Optimists cite America’s redemptive performance in the 1990s, when a robust economy – powered by a high-tech boom that would ultimately go bust – grew its way out of a budget deficit and entered the new millennium with a tidy surplus. The magnitude of indebtedness the US faces today, however, is the greatest since 1950. For the US to reclaim some measure of fiscal stability, it will require the kind of political leadership and courage that Washington abjectly lacks.
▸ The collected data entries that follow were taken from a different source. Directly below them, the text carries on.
-- ==== Sys2Proof/Laws/Sparse.lean ====
section
/-! SUPPORT. Sparse maps: reading after writing, and the canonical form is kept. -/
namespace Sys2Proof.Machine

variable {α : Type}

theorem sget_sdel (d : Nat → α) (l : List (Nat × α)) (k j : Nat) :
    sget d (sdel l k) j = if j = k then d j else sget d l j := by
  induction l with
  | nil => simp [sdel, sget]
  | cons p r ih =>
    simp only [sdel, List.filter_cons] at ih ⊢
    by_cases h : p.1 = k <;> by_cases h2 : p.1 = j <;> by_cases h3 : j = k <;> simp_all [sget]

theorem sget_sins (d : Nat → α) (l : List (Nat × α)) (k j : Nat) (v : α) (h : ∀ p ∈ l, p.1 ≠ k) :
    sget d (sins l k v) j = if j = k then v else sget d l j := by
  induction l with
  | nil =>
    by_cases hj : j = k
    · simp [sins, sget, hj]
    · have hk : ¬ k = j := fun e => hj e.symm
      simp [sins, sget, hj, hk]
  | cons p r ih =>
    have hr := ih (fun q hq => h q (List.mem_cons_of_mem _ hq))
    have hp : p.1 ≠ k := h p (List.mem_cons_self ..)
    unfold sins
    split
    · by_cases hj : j = k
      · simp [sget, hj]
      · have hk : ¬ k = j := fun e => hj e.symm
        simp [sget, hj, hk]
    · by_cases hj : j = k
      · simp only [hj, if_true] at hr ⊢
        simp [sget, hp, hr]
      · simp only [hj, if_false] at hr ⊢
        simp [sget, hr]

theorem sdel_ne (l : List (Nat × α)) (k : Nat) : ∀ p ∈ sdel l k, p.1 ≠ k := by
  simp [sdel]

/-- Reading after a write: the value written at its key, everywhere else as before. -/
theorem sget_sset [DecidableEq α] (d : Nat → α) (l : List (Nat × α)) (k j : Nat) (v : α) :
    sget d (sset d l k v) j = if j = k then v else sget d l j := by
  unfold sset
  split
  · rename_i h
    rw [sget_sdel]
    split
    · rename_i hj; rw [hj, h]
    · rfl
  · rw [sget_sins d _ k j v (sdel_ne l k), sget_sdel]
    split <;> rfl

theorem sget_skeep (d : Nat → α) (l : List (Nat × α)) (keep : Nat → Bool) (k : Nat) :
    sget d (skeep l keep) k = if keep k then sget d l k else d k := by
  induction l with
  | nil => simp [skeep, sget]
  | cons p r ih =>
    simp only [skeep, List.filter_cons] at ih ⊢
    by_cases h : keep p.1 = true <;> by_cases h2 : p.1 = k <;> by_cases h3 : keep k = true <;> simp_all [sget]

/-! ## The canonical form -/

theorem sorted_filter (l : List (Nat × α)) (f : Nat × α → Bool) (h : sorted l = true) : sorted (l.filter f) = true := by
  induction l with
  | nil => rfl
  | cons p r ih =>
    simp only [sorted, Bool.and_eq_true, List.all_eq_true] at h
    simp only [List.filter_cons]
    split
    · simp only [sorted, Bool.and_eq_true, List.all_eq_true]
      exact ⟨fun q hq => h.1 q (List.mem_of_mem_filter hq), ih h.2⟩
    · exact ih h.2

theorem mem_sins (l : List (Nat × α)) (k : Nat) (v : α) (q : Nat × α) : q ∈ sins l k v ↔ q = (k, v) ∨ q ∈ l := by
  induction l with
  | nil => simp [sins]
  | cons p r ih =>
    unfold sins
    split
    · simp
    · simp only [List.mem_cons, ih]; tauto

theorem sorted_sins (l : List (Nat × α)) (k : Nat) (v : α) (hk : ∀ p ∈ l, p.1 ≠ k) (h : sorted l = true) :
    sorted (sins l k v) = true := by
  induction l with
  | nil => rfl
  | cons p r ih =>
    simp only [sorted, Bool.and_eq_true, List.all_eq_true, decide_eq_true_eq] at h
    unfold sins
    split
    · rename_i hlt
      simp only [sorted, Bool.and_eq_true, List.all_eq_true, decide_eq_true_eq, List.mem_cons]
      refine ⟨?_, h.1, h.2⟩
      rintro q (rfl | hq)
      · exact hlt
      · exact Nat.lt_trans hlt (h.1 q hq)
    · rename_i hge
      have hp : p.1 ≠ k := hk p (List.mem_cons_self ..)
      simp only [sorted, Bool.and_eq_true, List.all_eq_true, decide_eq_true_eq, mem_sins]
      refine ⟨?_, ih (fun q hq => hk q (List.mem_cons_of_mem _ hq)) h.2⟩
      rintro q (rfl | hq)
      · show p.1 < k; omega
      · exact h.1 q hq

theorem swf_nil [DecidableEq α] (d : Nat → α) : swf d ([] : List (Nat × α)) = true := rfl

theorem swf_filter [DecidableEq α] (d : Nat → α) (l : List (Nat × α)) (f : Nat × α → Bool) (h : swf d l = true) :
    swf d (l.filter f) = true := by
  simp only [swf, Bool.and_eq_true, List.all_eq_true] at h ⊢
  exact ⟨sorted_filter l f h.1, fun p hp => h.2 p (List.mem_of_mem_filter hp)⟩

theorem swf_sdel [DecidableEq α] (d : Nat → α) (l : List (Nat × α)) (k : Nat) (h : swf d l = true) :
    swf d (sdel l k) = true := swf_filter d l _ h

theorem swf_skeep [DecidableEq α] (d : Nat → α) (l : List (Nat × α)) (keep : Nat → Bool) (h : swf d l = true) :
    swf d (skeep l keep) = true := swf_filter d l _ h

/-- A write keeps the canonical form. -/
theorem swf_sset [DecidableEq α] (d : Nat → α) (l : List (Nat × α)) (k : Nat) (v : α) (h : swf d l = true) :
    swf d (sset d l k v) = true := by
  unfold sset
  split
  · exact swf_sdel d l k h
  · rename_i hv
    have h2 := swf_sdel d l k h
    simp only [swf, Bool.and_eq_true, List.all_eq_true, bne_iff_ne, ne_eq] at h2 ⊢
    refine ⟨sorted_sins _ k v (sdel_ne l k) h2.1, ?_⟩
    intro p hp
    rcases (mem_sins _ _ _ _).1 hp with rfl | hp
    · exact hv
    · exact h2.2 p hp

/-- In canonical form a list is determined by what it reads as. -/
theorem swf_ext [DecidableEq α] (d : Nat → α) : ∀ l m : List (Nat × α), swf d l = true → swf d m = true →
    (∀ k, sget d l k = sget d m k) → l = m := by
  have miss : ∀ (l : List (Nat × α)) (k : Nat), (∀ p ∈ l, k < p.1) → sget d l k = d k := by
    intro l k h
    induction l with
    | nil => rfl
    | cons p r ih =>
      have h1 : ¬ p.1 = k := by have := h p (List.mem_cons_self ..); omega
      rw [sget, if_neg h1]
      exact ih (fun q hq => h q (List.mem_cons_of_mem _ hq))
  intro l
  induction l with
  | nil =>
    intro m _ hm he
    cases m with
    | nil => rfl
    | cons q m =>
      exfalso
      simp only [swf, sorted, Bool.and_eq_true, List.all_eq_true, bne_iff_ne, ne_eq] at hm
      have := he q.1
      simp only [sget, if_true] at this
      exact hm.2 q (List.mem_cons_self ..) this.symm
  | cons p l ih =>
    intro m hl hm he
    cases m with
    | nil =>
      exfalso
      simp only [swf, sorted, Bool.and_eq_true, List.all_eq_true, bne_iff_ne, ne_eq] at hl
      have := he p.1
      simp only [sget, if_true] at this
      exact hl.2 p (List.mem_cons_self ..) this
    | cons q m =>
      simp only [swf, sorted, Bool.and_eq_true, List.all_eq_true, decide_eq_true_eq, bne_iff_ne, ne_eq] at hl hm
      have hpq : p.1 = q.1 := by
        rcases Nat.lt_trichotomy p.1 q.1 with hlt | heq | hgt
        · exfalso
          have h1 := he p.1
          have h2 : sget d (q :: m) p.1 = d p.1 := miss _ _ (by
            intro r hr
            rcases List.mem_cons.1 hr with rfl | hr
            · exact hlt
            · exact Nat.lt_trans hlt (hm.1.1 r hr))
          rw [h2] at h1
          simp only [sget, if_true] at h1
          exact hl.2 p (List.mem_cons_self ..) h1
        · exact heq
        · exfalso
          have h1 := he q.1
          have h2 : sget d (p :: l) q.1 = d q.1 := miss _ _ (by
            intro r hr
            rcases List.mem_cons.1 hr with rfl | hr
            · exact hgt
            · exact Nat.lt_trans hgt (hl.1.1 r hr))
          rw [h2] at h1
          simp only [sget, if_true] at h1
          exact hm.2 q (List.mem_cons_self ..) h1.symm
      have hv : p.2 = q.2 := by
        have h1 := he p.1
        simp only [sget, if_true, hpq] at h1
        exact h1
      have hpe : p = q := Prod.ext hpq hv
      subst hpe
      congr 1
      apply ih m
      · simp only [swf, Bool.and_eq_true, List.all_eq_true, bne_iff_ne, ne_eq]
        exact ⟨hl.1.2, fun r hr => hl.2 r (List.mem_cons_of_mem _ hr)⟩
      · simp only [swf, Bool.and_eq_true, List.all_eq_true, bne_iff_ne, ne_eq]
        exact ⟨hm.1.2, fun r hr => hm.2 r (List.mem_cons_of_mem _ hr)⟩
      · intro k
        have h1 := he k
        by_cases hk : p.1 = k
        · subst hk
          rw [miss l p.1 (fun r hr => hl.1.1 r hr), miss m p.1 (fun r hr => hm.1.1 r hr)]
        · simpa [sget, hk] using h1

end Sys2Proof.Machine
end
According to the Obama budget, the ratio of debt to the gross domestic product will have risen to 77 percent by 2020. Beyond that, however, is where the real debt-trap lies. Members of America’s baby-boom generation–those born from 1945 to 1960 or so–are already beginning to retire. Soon, the nation’s entitlement programs will lurch from surplus to shortfall as a growing number of retirees draw more from their accounts than working-age individuals are paying in. Economist’s estimate the long-term funding gap just for Medicare, the national health-care plan for the elderly, at $36 trillion. Medicare, together with Social Security, the national retirement scheme, and Medicaid, a subsidized medical program for the poor, accounts for two-thirds of the budget.

Absent fundamental reform, some studies show, these mandatory expenditures will have all but crowded out America’s non-defense budget items by 2020. A decade beyond that, economists warn, the value of public debt is expected to reach 100 percent of GDP. 

Reform, of course, requires negotiation and compromise. Having watched lawmakers bludgeon themselves with no result over Obama’s health care bill, economists are not hopeful that Congress can make the hard choices needed to navigate the economy from the shoals of insolvency. At the very least, many fear a slide back into recession, followed by a generation of sluggish growth.

The last several decades have been filled with unfulfilled prophesies about America’s decline as a superpower, dating back to the 1950s when right-wing alarmism distracted the nation from its clear superiority over Soviet Russia. In the 1980s, it was Japan that was supposed to have replaced the US as the world’s economic leader. Soon, it will be China’s turn, so say the experts.

The US has some ways to go before it becomes just one global power among many. The clout that comes with a $14 trillion economy, after all, is not easily dismissed. Washington has clearly shown, however, that even the world’s most powerful nation cannot indefinitely draw down its treasury without depleting its authority along with it.